The following are the facts of the case of Commissioner of internal revenue, petitioner vs. Kate j, Crinchton.The defendant and her children had a tract of land that has a developed side o and undeveloped part. They all owned the land in undivided interests. The fact that one of the lands was improved and the other one not developed lead to a difference in the exchange interests. Her children transferred to her their undivided interests in the developed part of the land and she made a counter offer of transferring to them 3/12 interest of the country land. The transfer-included oil, gas and any other mineral produced above or below the land. Kate the respondent, made a gain of $15357.77 on the ½ interest conveyed to her. The interest she transferred to her children had a cost basis of zero.
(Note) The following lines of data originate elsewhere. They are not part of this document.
-- ==== Sys2Proof/Certificates/Slice0/Obligations.lean ====
section
/-! DEFINITION. Certificates/Slice0/Obligations.lean: the statements for the provers. Each docstring names the rules of the
manual that the statement is about; where it rests on a choice of the model it names the log entry. -/

open Sys2Proof Sys2Proof.Machine

/-! ## Byte layouts -/

/-- Every request that can be written reads back from its envelope: with each field at each value the envelope admits, and
the block of every slot byte that R59 admits (section 3.10, R59, R60). -/
def Obligations.EnvelopeDecodes : Prop :=
  ∀ (auth : AuthBlock) (r : Request) (slot : Option SlotIndex),
    r.wellFormed = true → blockSlot auth.slot = some slot →
      readEnvelope (envelopeOf auth r).length (keptEnvelope (envelopeOf auth r)) =
        some ⟨r, slot.map fun i => (i, auth.secret)⟩

/-- The bytes of a capsule read back as that capsule, with the bytes of the capsules behind it left over (section 3.10,
R57, R58). -/
def Obligations.CapsuleBytesDecode : Prop :=
  ∀ (c : Capsule) (rest : List Byte),
    (c.kind = Kind.code .control ∧ WellFormed.envelopeFits c.envelope = true) ∨
      (c.kind ≠ Kind.code .control ∧ c.envelope = []) →
    readCapsule (c.bytes ++ rest) = some (c, rest)

/-! ## One step -/

/-- A step takes the command at the front of the queue `pending` and runs it on the state with the rest of the queue. The queue is
the model's own field and no state of the part: the manual does not say how commands reach the part one after another (DESIGN
CHOICE, log entry 4). -/
def Obligations.StepRunsTheFrontCommand : Prop :=
  ∀ (c : Instr) (rest : List Instr) (s : State), s.pending = c :: rest → step s = exec c { s with pending := rest }

/-! ## Data capsules (sections 2.1 and 3.3) -/

/-- A READ, WRITE or DEALLOCATE taken on a FREE tag by a calm part in BLANK, LOCKED, STAGED or OPEN: the outcome of the
stages decides, and the next state is the one in which it has been completed with the refusal alone, or bound (R23, R30). -/
def Obligations.DataCapsuleGoesByItsStages : Prop :=
  ∀ (s : State) (tag : Byte) (t : Tag) (lba : BitVec 48) (count : BitVec 16),
    s.Calm → s.FreeTag tag t → s.InService →
      exec (.read tag lba count) s =
        .next (s.addressed t .read lba.toNat count.toNat (s.resolve .read lba.toNat count.toNat)) ∧
      exec (.write tag lba count) s =
        .next (s.addressed t .write lba.toNat count.toNat (s.resolve .write lba.toNat count.toNat)) ∧
      exec (.deallocate tag lba count) s =
        .next (s.addressed t .deallocate lba.toNat count.toNat (s.resolve .deallocate lba.toNat count.toNat))

/-- The count check: 0 and above 1024 are refused INVALID, whatever the address and the view; a count of 1..1024 goes on to
the stages that follow; and FLUSH and IDENTIFY go alike under every count (R24). -/
def Obligations.CountCheck : Prop :=
  (∀ (s : State) (tag : Byte) (t : Tag) (lba : BitVec 48) (count : BitVec 16),
    s.Calm → s.FreeTag tag t → s.InService → (count.toNat = 0 ∨ 1024 < count.toNat) →
      exec (.read tag lba count) s = .next (s.completed (Kind.code .read) t .invalid) ∧
      exec (.write tag lba count) s = .next (s.completed (Kind.code .write) t .invalid) ∧
      exec (.deallocate tag lba count) s = .next (s.completed (Kind.code .deallocate) t .invalid)) ∧
  (∀ (s : State) (k : Kind) (v c : Nat) (w : View), 1 ≤ c → c ≤ 1024 → s.view = some w → v + c ≤ w.capacity →
      w.split v c ≠ none → s.resolve k v c ≠ .refused .invalid) ∧
  ∀ (s : State) (k : Kind) (tag : Byte) (count count' : BitVec 16) (lba lba' : BitVec 48), k = .flush ∨ k = .identify →
      s.takeCapsule ⟨k.code, tag, count, lba, []⟩ = s.takeCapsule ⟨k.code, tag, count', lba', []⟩

/-- The bounds check: a capsule that passed the count check is refused OUT_OF_RANGE exactly when the sum of its LBA and its
count, formed without wrapping, exceeds the current view's capacity (R25). -/
def Obligations.BoundsCheck : Prop :=
  (∀ (s : State) (tag : Byte) (t : Tag) (lba : BitVec 48) (count : BitVec 16) (w : View),
    s.Calm → s.FreeTag tag t → s.InService → s.view = some w → 1 ≤ count.toNat → count.toNat ≤ 1024 →
      w.capacity < lba.toNat + count.toNat →
      exec (.read tag lba count) s = .next (s.completed (Kind.code .read) t .outOfRange) ∧
      exec (.write tag lba count) s = .next (s.completed (Kind.code .write) t .outOfRange) ∧
      exec (.deallocate tag lba count) s = .next (s.completed (Kind.code .deallocate) t .outOfRange)) ∧
  ∀ (s : State) (k : Kind) (v c : Nat) (w : View), s.view = some w → v + c ≤ w.capacity →
      s.resolve k v c ≠ .refused .outOfRange

/-- The split: in a view whose entries stand one after another, every sector of a capsule within the capacity gets exactly
the media LBA and the range that its own entry gives it, in one piece or two; and a capsule is refused for a third entry only
when it reaches past the entry that follows the one its first sector lies in (R26, R27). -/
def Obligations.SplitKeepsAddresses : Prop :=
  ∀ (w : View) (v c : Nat), runningFrom 0 w.entries = true → 1 ≤ c → v + c ≤ w.capacity →
    (∀ ps, w.split v c = some ps →
      (ps.length = 1 ∨ ps.length = 2) ∧ (ps.map Piece.count).sum = c ∧
      ∀ k, k < c → ∃ p ∈ ps, ∃ e ∈ w.entries, p.offset ≤ k ∧ k < p.offset + p.count ∧
        e.visible ≤ v + k ∧ v + k < e.visible + e.length ∧ p.range = e.range ∧
        p.lba + (k - p.offset) = e.media + (v + k - e.visible)) ∧
    (w.split v c = none →
      ∃ pre e f post, w.entries = pre ++ e :: f :: post ∧ e.visible ≤ v ∧ v < e.visible + e.length ∧
        e.visible + e.length + f.length < v + c)

/-- The lock check: a capsule whose pieces all pass is bound to them, and one with a piece that fails is completed LOCKED with
nothing bound. A keyed piece passes when the range's read-lock (READ) or write-lock (WRITE, DEALLOCATE) is clear and its slot is
LOADED; an image piece when the state is LOCKED or STAGED (READ), or LOCKED with the image write latch set (R28, R29). -/
def Obligations.LockCheck : Prop :=
  ∀ (s : State) (tag : Byte) (t : Tag) (k : Kind) (lba : BitVec 48) (count : BitVec 16) (w : View) (ps : List Piece)
    (c : Instr),
    s.Calm → s.FreeTag tag t → s.InService → 1 ≤ count.toNat → count.toNat ≤ 1024 → s.view = some w →
      lba.toNat + count.toNat ≤ w.capacity → w.split lba.toNat count.toNat = some ps →
      (k = .read ∧ c = .read tag lba count) ∨ (k = .write ∧ c = .write tag lba count) ∨
        (k = .deallocate ∧ c = .deallocate tag lba count) →
      ((∀ p ∈ ps, if w.kind = .image
          then if k = .read then s.access = .locked ∨ s.access = .staged else s.access = .locked ∧ s.latch = true
          else (if k = .read then s.locks[p.range].readLock else s.locks[p.range].writeLock) = false ∧
            s.slots[p.range].state = .loaded) →
        exec c s = .next (s.bound t k lba.toNat count.toNat (segmentsOf t w.kind 0 ps) none)) ∧
      ((∃ p ∈ ps, ¬ if w.kind = .image
          then if k = .read then s.access = .locked ∨ s.access = .staged else s.access = .locked ∧ s.latch = true
          else (if k = .read then s.locks[p.range].readLock else s.locks[p.range].writeLock) = false ∧
            s.slots[p.range].state = .loaded) →
        exec c s = .next (s.completed k.code t .locked))

/-- FLUSH and IDENTIFY are bound as one segment with no range and no slot under sub-tag 2 × tag, whatever the view and the
locks; an IDENTIFY's entry records the current view's capacity (R17, R36). The LBA 0 and count 0 of the segment and of its
downstream command are the model's (DESIGN CHOICE, log entry 40). -/
def Obligations.FlushAndIdentifyBound : Prop :=
  ∀ (s : State) (tag : Byte) (t : Tag), s.Calm → s.FreeTag tag t → s.InService →
    exec (.flush tag) s = .next (s.bound t .flush 0 0 [bareSegment t] none) ∧
    exec (.identify tag) s = .next (s.bound t .identify 0 0 [bareSegment t] (some s.viewCapacity))

/-- Outside service every data capsule is completed at once with the access state's own status, and nothing else changes; so is
one taken while a POWER ENTER is held for drain (R23). That the completion of a refused IDENTIFY has capacity 0 and no identity
block is the model's (DESIGN CHOICE, log entry 46). -/
def Obligations.DataCapsuleRefusedByAccess : Prop :=
  ∀ (s : State) (tag : Byte) (t : Tag) (lba : BitVec 48) (count : BitVec 16) (st : Status),
    s.FreeTag tag t →
    (s.Calm ∧ ((s.access = .wiping ∧ st = .wiped) ∨ (s.access = .dormant ∧ st = .dormant) ∨
        (s.access = .fault ∧ st = .fault))) ∨
      (({ s with heldPowerEnter := false } : State).Calm ∧ s.InService ∧ s.heldPowerEnter = true ∧
        s.noneForwarded = false ∧ st = .dormant) →
      exec (.read tag lba count) s = .next (s.completed (Kind.code .read) t st) ∧
      exec (.write tag lba count) s = .next (s.completed (Kind.code .write) t st) ∧
      exec (.deallocate tag lba count) s = .next (s.completed (Kind.code .deallocate) t st) ∧
      exec (.flush tag) s = .next (s.completed (Kind.code .flush) t st) ∧
      exec (.identify tag) s = .next (s.completed (Kind.code .identify) t st)

/-- A capsule whose kind byte names no kind, on a FREE tag, is completed INVALID under its own kind byte and tag in every access
state; its entry stays FREE. A capsule, of any tagged kind or of an undefined one, whose tag is above 31 or in use by a FORWARDED,
CONTROL or ABORTING entry is discarded without an answer: PROTOCOL_ERROR is set and nothing else changes. A capsule whose tag's
entry is ORPHANED is not taken: it stays at the head of the lane, and every capsule and notice offered after it waits behind it,
in order (R42, R45, R47). -/
def Obligations.TagsTestedFirst : Prop :=
  ((∀ (s : State) (kind tag : Byte) (t : Tag), s.Calm → s.FreeTag tag t → WellFormed.undefinedKind kind = true →
    exec (.undefinedKindCapsule kind tag) s = .next (s.completed kind t .invalid)) ∧
  (∀ (s : State) (c : Instr) (cap : Capsule), s.Calm → c.capsule? = some cap →
    (∀ n, kindOfByte cap.kind ≠ .notice n) →
    (tagOf cap.tag = none ∨ ∃ t, tagOf cap.tag = some t ∧
      (s.table[t].state = .forwarded ∨ s.table[t].state = .control ∨ s.table[t].state = .aborting)) →
    exec c s = .next (s.noticed NoticeSet.withProtocolError))) ∧
  (∀ (s : State) (c : Instr) (cap : Capsule), c.capsule? = some cap →
    (s.Calm ∧ (∀ n, kindOfByte cap.kind ≠ .notice n) ∧ (∃ t, tagOf cap.tag = some t ∧ s.table[t].state = .orphaned) →
      exec c s = .next { s with lane := [cap] }) ∧
    (∀ head rest, s.lane = head :: rest → ({ s with lane := [] } : State).Calm → s.blocked head = true →
      exec c s = .next { s with lane := s.lane ++ [cap] }))

/-- A CONTROL capsule taken while a request keeps the service place, awaiting a record write, a drain or the start of its test,
waits in the control queue, its entry CONTROL, until four wait; then it is completed BUSY at once and its entry stays FREE. In
DORMANT it is completed DORMANT. Once an event has ended with the service place empty nothing waits, for the head of the queue
enters service as the place empties: a request that waits alone is served exactly as if its capsule were taken at that moment
(R48, R58, R120, R121). That a BUSY or DORMANT completion has no response envelope is the model's (DESIGN CHOICE, log entry 24).
-/
def Obligations.ControlWaitsOrIsBusy : Prop :=
  (∀ (s : State) (tag : Byte) (t : Tag) (envelope : List Byte), s.FreeTag tag t →
    (s.Serving → s.access ≠ .dormant →
      (s.queue.length < 4 →
        exec (.control tag envelope) s = .next { s with
          queue := s.queue ++ [⟨t, envelope.length, envelope.take 1024⟩]
          table := s.table.set t Entry.ofControl }) ∧
      (4 ≤ s.queue.length → exec (.control tag envelope) s = .next (s.completed (Kind.code .control) t .busy))) ∧
    (s.access = .dormant → s.Calm ∨ s.Serving →
      exec (.control tag envelope) s = .next (s.completed (Kind.code .control) t .dormant))) ∧
  (∀ (s : State), s.settleStep = none → s.service = none → s.queue = []) ∧
  (∀ (s : State) (q : Waiting) (qs : List Waiting), s.service = none → s.queue = q :: qs → s.channelReady = false →
    s.settleStep = some (({ s with queue := qs } : State).enterService q)) ∧
  ∀ (s : State) (v : Service) (f : Response) (p : Policy) (tag : Byte) (t : Tag) (envelope : List Byte), s.Busy v →
    v.stage = .lastWrite f → s.writer = ⟨some ⟨.policy p, [.channel]⟩, []⟩ → s.access ≠ .dormant → tag.toNat = t.val →
    t ≠ v.tag → s.table[t] = Entry.ofControl → s.queue = [⟨t, envelope.length, envelope.take 1024⟩] →
    exec .storeWriteCompletion s = exec (.control tag envelope)
      { (s.withPolicy p).answered v.tag .good v.code f with
        service := none, writer := ⟨none, []⟩, queue := [], table := (s.table.set v.tag Entry.free).set t Entry.free }

/-- A request whose envelope fails its test is answered INVALID as it enters service: a length below 40 or above 1024, or other
than 40 plus the field length; a slot byte 8..254; a code that names no request; or a field length below the least that the
request's fields need. No attempt is counted, and but for its answer
no state changes (R59, R60, R121). The code echoed for an envelope shorter than two bytes is a free value (log entry 24). -/
def Obligations.BadEnvelopeAnsweredInvalid : Prop :=
  ∀ (s : State) (tag : Byte) (t : Tag) (bytes : List Byte), s.Calm → s.FreeTag tag t → s.access ≠ .dormant →
    bytes.length < 40 ∨ 1024 < bytes.length ∨ bytes.length ≠ 40 + fieldAt bytes 2 2 ∨
      (8 ≤ (byteAt bytes 4).toNat ∧ (byteAt bytes 4).toNat ≤ 254) ∨
      (∀ r : Request, envelopeCode bytes ≠ r.code) ∨
      fieldAt bytes 2 2 < minimumFieldLength (fieldAt bytes 0 2) (bytes.drop 40) →
    exec (.control tag bytes) s = .next (s.answered t .invalid (envelopeCode (keptEnvelope bytes)) .noFields)

/-! ## Sectors (sections 2.2, 2.3, 3.1 and 3.4) -/

/-- A write sector of a FORWARDED WRITE, below the count and not yet received, is marked received in the segment its command
offset falls into and held for the Downstream Port under that segment's sub-tag and segment offset: enciphered under the key of
the segment's slot and the tweak of its media LBA, or unchanged for an image segment (R32, R34, R43). -/
def Obligations.WriteSectorEnciphered : Prop :=
  ∀ (s : State) (tag : Byte) (t : Tag) (offset : Nat) (data : Sector) (g : Segment),
    s.Calm → tag.toNat = t.val → s.table[t].state = .forwarded → s.table[t].kind = some .write →
      offset < s.table[t].count → s.table[t].segmentAt offset = some g → g.status = none →
      offset - g.offset ∉ g.received →
      (∀ r key, g.slot = some r → s.slots[r].key = some key →
        exec (.writeDataSector tag offset data) s =
          .next { s.withSegment t g.subTag (Segment.receive (offset - g.offset)) with
            writeHeld := s.writeHeld ++
              [⟨g.subTag, offset - g.offset, encipher key (tweakOf (g.lba + (offset - g.offset))) data⟩] }) ∧
      (g.slot = none →
        exec (.writeDataSector tag offset data) s =
          .next { s.withSegment t g.subTag (Segment.receive (offset - g.offset)) with
            writeHeld := s.writeHeld ++ [⟨g.subTag, offset - g.offset, data⟩] })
The issue was the respondent treated her transfer of property as one of like kind and therefore non-taxable under section 112-B-1 revenue act of 1936. IRS on the other hand was of the opinion that there was a capital gain of $15357.77 and the respondent leading to a deficient of $628.66 in her calculation for tax revenue. They upheld this decision in accordance with section .7 of the revenue act of 1936.the tax respondent appealed to the board of tax and Board .2 held that the exchange was in kind and it determined a new deficiency of $86.46.the commissioner decided that the board had made a wrong decision.
The appeals court was to decide whether the exchange was non- taxable. The court considered the following issues before making its decision. The statute of the revenue act was not very clear if interpreted alone and it would cause some difficulties. Therefore, the most favorable statute to consider was the Treasury regulations 94.3 that are clearer. Under this statute, the case of Helvering co. Vs Reynolds Tobacco Company was decided and from that day, the statue has been interpreted for many cases .the revenue act was very general to be used in deciding the case.
The court conclusion was that the boards’ ruling was upheld and its reasoning and explanations are as discussed below.
I agree with the court's ruling of upholding that the property was personal and therefore there was no taxable gain from it. This is because one family owned the land in the developed part of town and undeveloped part. There was no dealer involved in the transfer; therefore, the gain remained in the family. The transfer was not commercial in nature and the family realized the gains. It was just a swap of interests from the children to their mother.